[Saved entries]
-- ==== Sys2Proof/Laws/Ops.lean ====
section
/-! SUPPORT. Once for each shared operation: everything it can do. The provers cite these instead of unfolding a request, a
target's action, VALIDATE or a completion. -/

namespace Sys2Proof.Machine

/-! ### Running and halted -/

theorem whileRunning_running {s : State} (h : s.halt = false) (f : State → State) : whileRunning s f = .next (f s) := by
  simp [whileRunning, h]

theorem whileRunning_halted {s : State} (h : s.halt = true) (f : State → State) :
    whileRunning s f = .fault (.halted s.hcause) := by
  simp [whileRunning, h]

/-- A meaning answers a next state exactly while HALT = 0, and then it is the rule's state. -/
theorem whileRunning_next {s t : State} {f : State → State} :
    whileRunning s f = .next t ↔ s.halt = false ∧ f s = t := by
  unfold whileRunning
  cases s.halt <;> simp

/-! ### START -/

theorem requestStart_busy {s : State} (h : s.busy = true) (k : Target) : requestStart k s = (s, rejected) := by
  simp [requestStart, h]

theorem requestStart_idle {s : State} (h : s.busy = false) (k : Target) :
    requestStart k s = (issue .start { s with busy := true, phase := .command, cont := k }, accepted) := by
  simp [requestStart, h]

/-! ### SEND -/

theorem requestSend_zero (s : State) (a : Addr) (k : Target) : requestSend a 0#8 k s = (s, accepted) := by
  simp [requestSend]

theorem requestSend_busy {s : State} {n : Count} (hn : n ≠ 0#8) (h : s.busy = true) (a : Addr) (k : Target) :
    requestSend a n k s = (s, rejected) := by
  simp [requestSend, hn, h]

theorem requestSend_range {s : State} {a : Addr} {n : Count} (hn : n ≠ 0#8) (h : s.busy = false) (hr : sendOk a n = false)
    (k : Target) : requestSend a n k s = (raiseFault .bufferRange s, none) := by
  simp [requestSend, hn, h, hr]

theorem requestSend_accepted {s : State} {a : Addr} {n : Count} (hn : n ≠ 0#8) (h : s.busy = false) (hr : sendOk a n = true)
    (k : Target) :
    requestSend a n k s =
      (issue (.tx (memRead s a))
        { s with busy := true, phase := .sending, cont := k, bptr := nextAddr a, brem := lessOne n }, accepted) := by
  simp [requestSend, hn, h, hr]

/-- What SEND can answer. -/
theorem requestSend_cases (a : Addr) (n : Count) (k : Target) (s : State) :
    (n = 0#8 ∧ requestSend a n k s = (s, accepted)) ∨
    (n ≠ 0#8 ∧ s.busy = true ∧ requestSend a n k s = (s, rejected)) ∨
    (n ≠ 0#8 ∧ s.busy = false ∧ sendOk a n = false ∧ requestSend a n k s = (raiseFault .bufferRange s, none)) ∨
    (n ≠ 0#8 ∧ s.busy = false ∧ sendOk a n = true ∧
      requestSend a n k s =
        (issue (.tx (memRead s a))
          { s with busy := true, phase := .sending, cont := k, bptr := nextAddr a, brem := lessOne n }, accepted)) := by
  by_cases hn : n = 0
  · exact .inl ⟨hn, hn ▸ requestSend_zero s a k⟩
  · cases hb : s.busy
    · cases hr : sendOk a n
      · exact .inr (.inr (.inl ⟨hn, rfl, rfl, requestSend_range hn hb hr k⟩))
      · exact .inr (.inr (.inr ⟨hn, rfl, rfl, requestSend_accepted hn hb hr k⟩))
    · exact .inr (.inl ⟨hn, rfl, requestSend_busy hn hb a k⟩)

/-! ### RECV -/

theorem requestRecv_zero (s : State) (a : Addr) (k : Target) : requestRecv a 0#8 k s = (s, accepted) := by
  simp [requestRecv]

theorem requestRecv_busy {s : State} {n : Count} (hn : n ≠ 0#8) (h : s.busy = true) (a : Addr) (k : Target) :
    requestRecv a n k s = (s, rejected) := by
  simp [requestRecv, hn, h]

theorem requestRecv_range {s : State} {a : Addr} {n : Count} (hn : n ≠ 0#8) (h : s.busy = false) (hr : recvOk a n = false)
    (k : Target) : requestRecv a n k s = (raiseFault .bufferRange s, none) := by
  simp [requestRecv, hn, h, hr]

theorem requestRecv_accepted {s : State} {a : Addr} {n : Count} (hn : n ≠ 0#8) (h : s.busy = false) (hr : recvOk a n = true)
    (k : Target) :
    requestRecv a n k s =
      (issue (.rx (ackFor n)) { s with busy := true, phase := .receiving, cont := k, bptr := a, brem := n }, accepted) := by
  simp [requestRecv, hn, h, hr]

/-- What RECV can answer. -/
theorem requestRecv_cases (a : Addr) (n : Count) (k : Target) (s : State) :
    (n = 0#8 ∧ requestRecv a n k s = (s, accepted)) ∨
    (n ≠ 0#8 ∧ s.busy = true ∧ requestRecv a n k s = (s, rejected)) ∨
    (n ≠ 0#8 ∧ s.busy = false ∧ recvOk a n = false ∧ requestRecv a n k s = (raiseFault .bufferRange s, none)) ∨
    (n ≠ 0#8 ∧ s.busy = false ∧ recvOk a n = true ∧
      requestRecv a n k s =
        (issue (.rx (ackFor n)) { s with busy := true, phase := .receiving, cont := k, bptr := a, brem := n },
          accepted)) := by
  by_cases hn : n = 0
  · exact .inl ⟨hn, hn ▸ requestRecv_zero s a k⟩
  · cases hb : s.busy
    · cases hr : recvOk a n
      · exact .inr (.inr (.inl ⟨hn, rfl, rfl, requestRecv_range hn hb hr k⟩))
      · exact .inr (.inr (.inr ⟨hn, rfl, rfl, requestRecv_accepted hn hb hr k⟩))
    · exact .inr (.inl ⟨hn, rfl, requestRecv_busy hn hb a k⟩)

/-! ### STOP -/

theorem requestStop_busy {s : State} (h : s.busy = true) : requestStop s = (s, rejected) := by
  simp [requestStop, h]

theorem requestStop_idle {s : State} (h : s.busy = false) : requestStop s = (issue .stop s, accepted) := by
  simp [requestStop, h]

/-! ### The targets' actions in the idle engine that dispatches them -/

theorem actRdAddr_idle {s : State} (h : s.busy = false) :
    actRdAddr s = issue (.tx (memRead s 0x08#8))
      { s with busy := true, phase := .sending, cont := .rdRestart, bptr := 0x09#8, brem := 1#8 } := by
  rw [actRdAddr, requestSend_accepted (by decide) h (by decide)]; rfl

theorem actRdRestart_idle {s : State} (h : s.busy = false) :
    actRdRestart s = issue .start { s with busy := true, phase := .command, cont := .rdDevread } := by
  rw [actRdRestart, requestStart_idle h]; rfl

theorem actRdDevread_idle {s : State} (h : s.busy = false) :
    actRdDevread s = issue (.tx (memRead s 0x0A#8))
      { s with busy := true, phase := .sending, cont := .rdRecv, bptr := 0x0B, brem := 0#8 } := by
  rw [actRdDevread, requestSend_accepted (by decide) h (by decide)]; rfl

theorem actRdRecv_idle {s : State} (h : s.busy = false) :
    actRdRecv s = issue (.rx true)
      { s with busy := true, phase := .receiving, cont := .rdFinish, bptr := 0x00#8, brem := 8#8 } := by
  rw [actRdRecv, requestRecv_accepted (by decide) h (by decide)]; rfl

theorem actRdFinish_idle {s : State} (h : s.busy = false) : actRdFinish s = validate (issue .stop s) := by
  rw [actRdFinish, requestStop_idle h]; rfl

theorem actWrAddr_idle {s : State} (h : s.busy = false) :
    actWrAddr s = issue (.tx (memRead s 0x08#8))
      { s with busy := true, phase := .sending, cont := .wrData, bptr := 0x09#8, brem := 1#8 } := by
  rw [actWrAddr, requestSend_accepted (by decide) h (by decide)]; rfl

theorem actWrData_idle {s : State} (h : s.busy = false) :
    actWrData s = issue (.tx (memRead s 0x00#8))
      { s with busy := true, phase := .sending, cont := .wrFinish, bptr := 0x01#8, brem := 7#8 } := by
  rw [actWrData, requestSend_accepted (by decide) h (by decide)]; rfl

theorem actWrFinish_idle {s : State} (h : s.busy = false) : actWrFinish s = issue .stop s := by
  rw [actWrFinish, requestStop_idle h]; rfl

/-! ### VALIDATE -/

/-- The first correction, byte by byte. -/
theorem memRead_repairSeconds (s : State) (a : Addr) :
    memRead (repairSeconds s) a =
      if secondsInvalid s = true then
        (if a = 0x07#8 then s.cfg.ctrlValue else if h : a.toNat < 7 then s.cfg.defaultTime[a.toNat] else memRead s a)
      else memRead s a := by
  unfold repairSeconds
  split
  · simp only [defaultBlock, memWriteAll, memRead_memWrite]
    by_cases h : a.toNat < 8
    · obtain ⟨n, hn⟩ : ∃ n, a.toNat = n := ⟨_, rfl⟩
      have ha : a = BitVec.ofNat 8 n := by rw [← hn]; simp
      subst ha
      have : n < 8 := by rw [← hn]; exact h
      interval_cases n <;> simp [isRom]
    · have hne : ∀ n : Nat, n < 8 → a ≠ BitVec.ofNat 8 n := by
        rintro n hn rfl
        exact h (by simp; omega)
      simp [hne 0, hne 1, hne 2, hne 3, hne 4, hne 5, hne 6, hne 7, show ¬ a.toNat < 7 by omega]
  · rfl

@[simp] theorem repairSeconds_cfg (s : State) : (repairSeconds s).cfg = s.cfg := by
  unfold repairSeconds; split <;> simp

/-- The control byte is wrong after the first correction exactly where that did not apply and it was wrong before. -/
theorem controlWrong_repairSeconds (s : State) :
    controlWrong (repairSeconds s) = (!secondsInvalid s && controlWrong s) := by
  unfold controlWrong
  rw [memRead_repairSeconds]
  cases secondsInvalid s <;> simp

/-- A write-back is needed where either correction applies to the block as VALIDATE finds it. -/
theorem writeBackNeeded_eq (s : State) : writeBackNeeded s = (secondsInvalid s || controlWrong s) := by
  rw [writeBackNeeded, controlWrong_repairSeconds]
  cases secondsInvalid s <;> simp

/-- Both corrections, byte by byte. -/
theorem memRead_repaired (s : State) (a : Addr) :
    memRead (repairControl (repairSeconds s)) a =
      if a = 0x07#8 then s.cfg.ctrlValue
      else if secondsInvalid s = true then (if h : a.toNat < 7 then s.cfg.defaultTime[a.toNat] else memRead s a)
      else memRead s a := by
  have hc : memRead (repairControl (repairSeconds s)) a =
      if a = 0x07#8 then s.cfg.ctrlValue else memRead (repairSeconds s) a := by
    unfold repairControl
    split
    · rw [memRead_memWrite]; simp [isRom]
    · rename_i h
      split
      · rename_i h7; subst h7
        simpa [controlWrong] using h
      · rfl
  rw [hc, memRead_repairSeconds]
  split <;> simp_all

theorem memWriteAll_eq (s : State) (ps : List (Addr × Byte)) :
    memWriteAll s ps = { s with mem := (memWriteAll s ps).mem } := by
  induction ps generalizing s with
  | nil => rfl
  | cons p ps ih => rw [memWriteAll, ih]; rfl

/-- The corrections write the memory alone. -/
theorem repaired_eq (s : State) :
    repairControl (repairSeconds s) = { s with mem := (repairControl (repairSeconds s)).mem } := by
  have h : repairSeconds s = { s with mem := (repairSeconds s).mem } := by
    unfold repairSeconds; split
    · exact memWriteAll_eq s _
    · rfl
  unfold repairControl; split
  · rw [h]; rfl
  · exact h

theorem repaired_wf {s : State} (h : Memory.wf s = true) : Memory.wf (repairControl (repairSeconds s)) = true := by
  have h1 : Memory.wf (repairSeconds s) = true := by
    unfold repairSeconds; split
    · exact memWriteAll_wf _ h
    · exact h
  unfold repairControl; split
  · exact memWrite_wf _ _ h1
  · exact h1

/-- VALIDATE in the idle engine RD_FINISH runs it in: the repaired block, a write chain started where a correction applied,
FLAG set. -/
theorem validate_idle {s : State} (h : s.busy = false) :
    validate s =
      if secondsInvalid s || controlWrong s then
        setFlag (issue .start
          { s with mem := (repairControl (repairSeconds s)).mem, busy := true, phase := .command, cont := .wrAddr })
      else setFlag { s with mem := (repairControl (repairSeconds s)).mem } := by
  unfold validate writeBack
  rw [writeBackNeeded_eq]
  generalize hm : (repairControl (repairSeconds s)).mem = m
  rw [repaired_eq, hm]
  split
  · rw [requestWrrtc, requestStart_idle (by exact h)]; rfl
  · rfl

end Sys2Proof.Machine
end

**TASK PROMPT**
Line count for the word "omega": give the number of lines in the entries above that contain it, and nothing more.

**ANSWER TO THE EXERCISE**
2